● PROBLEM DETAILS: Look through the entries below and extract exactly the lines from the one containing "(withdrawCommand b s).still = s.still := by rfl" through the one containing "unfold tearDone; (repeat' split) <;> simp", ends included.

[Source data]
=-=-=-=-=

@[simp] theorem abortJob_still (b : BayNo) (s : State) : (abortJob b s).still = s.still := by rfl

@[simp] theorem cutJob_still (b : BayNo) (s : State) : (cutJob b s).1.still = s.still := by simp [cutJob]

@[simp] theorem handCommand_still (cmd : CardCommand) (owner : CommandOwner) (b : BayNo) (s : State) :
    (handCommand cmd owner b s).still = s.still := by
  rfl

@[simp] theorem emptySlot_still (b : BayNo) (s : State) : (emptySlot b s).still = s.still := by rfl

@[simp] theorem presentRead_still (b : BayNo) (s : State) : (presentRead b s).still = s.still := by
  unfold presentRead; split <;> simp

@[simp] theorem startExchange_still (p : Purpose) (req : Option WriteRequest) (b : BayNo) (s : State) :
    (startExchange p req b s).still = s.still := by
  simp [startExchange]

@[simp] theorem endAuth_still (b : BayNo) (s : State) : (endAuth b s).still = s.still := by
  unfold endAuth; split <;> simp

@[simp] theorem endExchange_still (b : BayNo) (s : State) : (endExchange b s).still = s.still := by
  simp [endExchange]

@[simp] theorem removeTear_still (serial : BitVec 32) (s : State) : (removeTear serial s).still = s.still := by rfl

@[simp] theorem dropOwnEntry_still (b : BayNo) (s : State) : (dropOwnEntry b s).still = s.still := by rfl

@[simp] theorem changeOwner_still (b : BayNo) (o : TearOwner) (s : State) : (changeOwner b o s).still = s.still := by
  rfl

@[simp] theorem closeTear_still (t : Tear) (r : Resolution) (by_ : Option BayNo) (why : TearReason) (s : State) :
    (closeTear t r by_ why s).still = s.still := by
  unfold closeTear; rw [append_still]; rfl

@[simp] theorem formTear_still (b : BayNo) (s : State) : (formTear b s).still = s.still := by
  unfold formTear; (repeat' split) <;> simp

@[simp] theorem issueWrite_still (b : BayNo) (s : State) : (issueWrite b s).still = s.still := by
  unfold issueWrite; split <;> simp

@[simp] theorem issueReapplication_still (t : Tear) (v : CardValues) (b : BayNo) (s : State) :
    (issueReapplication t v b s).still = s.still := by
  rfl

@[simp] theorem resolve_still (serial : BitVec 32) (b : BayNo) (s : State) :
    (resolve serial b s).still = s.still := by
  rfl

@[simp] theorem presentAgain_still (b : BayNo) (s : State) : (presentAgain b s).still = s.still := by
  simp [presentAgain]

@[simp] theorem resumeAt_still (serial : BitVec 32) (b : BayNo) (s : State) :
    (resumeAt serial b s).still = s.still := by
  unfold resumeAt; split <;> simp

@[simp] theorem resume_still (serial : BitVec 32) (s : State) : (resume serial s).still = s.still :=
  forBays_still _ (resumeAt_still serial) s

@[simp] theorem modTear_still (serial : BitVec 32) (f : Tear → Tear) (s : State) :
    (s.modTear serial f).still = s.still := rfl

@[simp] theorem withdrawCommand_still (b : BayNo) (s : State) : (withdrawCommand b s).still = s.still := by rfl

@[simp] theorem tearDone_still (serial : BitVec 32) (resolution : Resolution) (s : State) :
    (tearDone serial resolution s).still = s.still := by
  unfold tearDone; (repeat' split) <;> simp

@[simp] theorem reapplyUnknown_still (b : BayNo) (s : State) : (reapplyUnknown b s).still = s.still := by
  simp only [reapplyUnknown]; (repeat' split) <;> simp

@[simp] theorem reapplyAnswered_still (resolution : Resolution) (reason : TearReason) (b : BayNo) (s : State) :
    (reapplyAnswered resolution reason b s).still = s.still := by
  simp only [reapplyAnswered]; (repeat' split) <;> simp

@[simp] theorem entryTone_still (was st : CtxState) (b : BayNo) (s : State) :
    (entryTone was st b s).still = s.still := by
  unfold entryTone; (repeat' split) <;> simp

@[simp] theorem enter_still (st : CtxState) (b : BayNo) (s : State) : (enter st b s).still = s.still := by
  simp [enter]

@[simp] theorem rest_still (st : CtxState) (b : BayNo) (s : State) : (rest st b s).still = s.still := by simp [rest]

@[simp] theorem makeAbsent_still (b : BayNo) (s : State) : (makeAbsent b s).still = s.still := by rfl

@[simp] theorem settleAbsent_still (b : BayNo) (s : State) : (settleAbsent b s).still = s.still := by
  unfold settleAbsent; split <;> simp

@[simp] theorem unpinBank_still (b : BayNo) (s : State) : (unpinBank b s).still = s.still := by
  unfold unpinBank; split <;> simp

@[simp] theorem chirpFrom_still (was : CtxState) (b : BayNo) (s : State) : (chirpFrom was b s).still = s.still := by
  unfold chirpFrom; split <;> simp

@[simp] theorem closeTxn_still (b : BayNo) (s : State) : (closeTxn b s).still = s.still := by
  simp only [closeTxn, chirpFrom_still, settleAbsent_still, rest_still]; split <;> simp

@[simp] theorem appendAdjust_still (reason : AdjustReason) (amount : Nat) (by_ : AppendBy) (b : BayNo) (s : State) :
    (appendAdjust reason amount by_ b s).still = s.still := by
  simp [appendAdjust]

@[simp] theorem await_still (w : Wait) (b : BayNo) (s : State) : (await w b s).still = s.still := by rfl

=-=-=-=-=

● EXERCISE OUTPUT:
@[simp] theorem withdrawCommand_still (b : BayNo) (s : State) : (withdrawCommand b s).still = s.still := by rfl

@[simp] theorem tearDone_still (serial : BitVec 32) (resolution : Resolution) (s : State) :
    (tearDone serial resolution s).still = s.still := by
  unfold tearDone; (repeat' split) <;> simp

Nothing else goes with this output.